Judge S1 S2 S3 S4 S5 S6
Rater1 2 4 2 1 1 4
Rater2 2 3 2 2 2 3
Rater3 2 5 3 3 3 5
Rater4 3 3 2 3 2 3
If you would like to run this against a test data set, you can use the judges data set from StataCorp and reshape it as shown.
use http://www.stata-press.com/data/r12/judges.dta, clear
sort judge
list, sepby(judge)
reshape wide rating, i(judge) j(target)
rename rating* S*
list, noobs
* Run congerkappa program on demo data set in memory
congerkappa
I have run only a single validation test of this code against the data in Table 2.16 in Gwet (p. 35) and have replicated the Conger's kappa = .23343 as calculated by Gwet on p. 34. Please test this code on other data with known Conger's kappas before relying on it.

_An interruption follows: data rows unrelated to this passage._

/-- The full credits of the eight buffer halves (Table LNK-4). -/
def fullCredit : KMap Nat := (List.range 8).map (fun k => (k, halfSlots (k / 2)))

/-- The domain of a port is ON (Table PWR-1). -/
def State.portOn (s : State) (p : Nat) : Bool := bit s.power.on (74 + p / 4)

/-- A port changes state: CHG is set and source 0x08 + p follows it (R382). LCLK runs while the port is trained and its domain
ON (R32). -/
def State.portTo (s : State) (p : Nat) (st : PortState) (reason : Nat) : State :=
  let x := s.port p
  if x.st = st then s
  else
    let up := s.portOn p && (decide (st = .up) || decide (st = .degraded))
    let off := if up then s.clkOff.filter (fun c => decide (c ≠ 0x50 + p)) else insertNat s.clkOff (0x50 + p)
    ({ s.setPort p { x with st := st, reason := reason, chg := true } with clkOff := off } : State).hubLine (0x08 + p) true

/-- What an answer means to a Stream Engine read. -/
def State.engineAnswer (s : State) (x addr : Nat) (a : Answer) : State :=
  s.updCtx x (fun k => { k with far := k.far.map (fun f =>
    if f.addr = addr ∧ f.answer.isNone = true then { f with answer := some a } else f) })

/-- The granules of a line under fill arrive (R507); an error delivers all of them poisoned. -/
def State.fillAnswer (s : State) (c : Nat) (data : Bool) (e : Nat) (a : Answer) : State :=
  let x := s.centry c data e
  if !x.inflight then s
  else s.setCentry c data e { x with remote := some ((List.range 8).map (fun i =>
    ((a.1.drop (32 * i)).take 32, a.bad (32 * i)))) }

/-- An outstanding request ends: its answer goes to its requester (R381, Table LNK-5). `err` is the code of an ERRRSP, 0
for data or an acknowledgment. -/
def State.answer (s : State) (xid err : Nat) (bytes : List Byte) (poison : List Bool) : State :=
  let r := kget {} s.remotes xid
  let s1 : State := { s with remotes := kerase s.remotes xid }
  let a : Answer := (bytes, poison, if err = 0 then 0 else 3)
  let lost (s : State) : State := if err = 0 then s else s.raiseHub 0x0707 evPoisoned r.addr err
  match r.kind with
  | .none => s
  | .load t => s1.threadAnswer t false xid (r.addr / 64 * 64) a
  | .fill c data e => s1.fillAnswer c data e a
  | .store _ => lost s1
  | .wback _ => lost s1
  | .seRead x => s1.engineAnswer x (r.addr / 64 * 64) a
  | .seMap x => s1.seDone x
  | .pelRead t => s1.pelAnswer t (r.addr / 64 * 64) a
  | .pelWrite _ => s1
  | .seWrite x =>
    let s2 := if err ≠ 0 ∧ (s1.ctx x).farW ≠ 0 then s1.updCtx x (fun k => { k with farErr := true }) else s1
    s2.seDone x

/-- Requests of this module among messages: their tags (R385). -/
def ownRequests (id : BitVec 10) (l : List LinkMsg) : List Nat :=
  (l.filter (fun m => decide (m.sid = id) && (decide (m.op = 1) || decide (m.op = 2)))).map (fun m => m.xid.toNat)

/-- Entry to DOWN (R385): the event, the answers to waiting requests, and what is discarded and counted; the module's own
Peloton messages are lost (R381). The link layer starts afresh (log 46). -/
def State.portDown (s : State) (p reason : Nat) : State :=
  let x := s.port p
  if x.st = .down ∨ x.st = .disabled then s
  else
    let all := x.queue.flatMap (·.2)
    let half := x.queue.map (fun q => match q.2 with
      | m :: _ => if m.sid ≠ s.lnkId then kget 0 x.part q.1 else 0
      | [] => 0)
    let own := ownRequests s.lnkId all
    let gone := all.filter (fun m => decide (m.sid ≠ s.lnkId))
    let keep := x.queue.map (fun q => (q.1, q.2.filter (fun m =>
      decide (m.sid = s.lnkId) && (decide (m.op = 3) || decide (m.op = 4) || decide (m.op = 5)))))
    let y : Port := { x with
      queue := keep.filter (fun q => !q.2.isEmpty), part := [], replay := [], txSeq := 0, rxSeq := 0xFFF#12
      credit := fullCredit, crSeen := [], crFreed := [], crNext := 0, stalled := [] }
    let s1 := ((s.setPort p y).portTo p .down reason).portEvent p 0x0701 evFatal (locP p 0 0) reason
    let s2 := (s1.pulse 4).linkCount p 4 ((gone.map LinkMsgSlots).sum - half.sum)
    own.foldl (fun s i => s.answer i 4 [] []) s2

I don't know if Conger's kappa for multiple raters is available in Stata, but it is available in R via the irr package, using the kappam.fleiss function and specifying the exact option. For information on the irr package in R, see http://cran.r-project.org/web/packages/irr/irr.pdf#page.12 .
After installing and loading the irr package in R, you can view a demo data set and Conger's kappa calculation using the following code.
data(diagnoses)
print(diagnoses)
kappam.fleiss(diagnoses, exact=TRUE)
I hope someone else here can help with a Stata solution, as you requested, but this may at least provide a solution if you can't find it in Stata.
In response to Dimitriy's comment below, I believe Stata's native kappa command applies either to two unique raters or to more than two non-unique raters.
The original poster may also want to consider the icc command in Stata, which allows for multiple unique raters.